We see this all as related to the problem we identified up front: a drug litigation that is not driven by science suggesting a significant risk of an identifiable and otherwise uncommon injury will struggle to fit into the existing legal framework. Proving that overweight hypertensive patients developed diabetes because of a drug that might increase the risk by 25%–far less than the patient’s weight or blood pressure does—is difficult.

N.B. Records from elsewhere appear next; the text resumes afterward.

-- ==== Sys2Proof/Machine/Dispatch.lean ====
section
/-! DEFINITION. The dispatch: one arm for each command. -/

namespace Sys2Proof.Machine
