-- ==== Sys2Proof/Machine/Core.lean ====
section
/-! DEFINITION. The machine as the host takes it. -/

def Sys2Proof.core : Host.Core :=
  { State := Sys2Proof.Machine.State, Fault := Sys2Proof.Machine.Fault, Refusal := Sys2Proof.Machine.Refusal,
    step := Sys2Proof.Machine.step, reset := Sys2Proof.Machine.State.reset }
end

It is also hard to prove that a warning about such a risk would have changed any physician’s decision to prescribe a lipid medication to try to avoid heart attacks and strokes. That is why the plaintiffs make up “lack of efficacy claims” that should not be cognizable in most states, walk right into conflict preemption, and set up experts to offer unsustainable opinions. We suspect that it will take several more decisions from this court before the plaintiffs pack it in, though.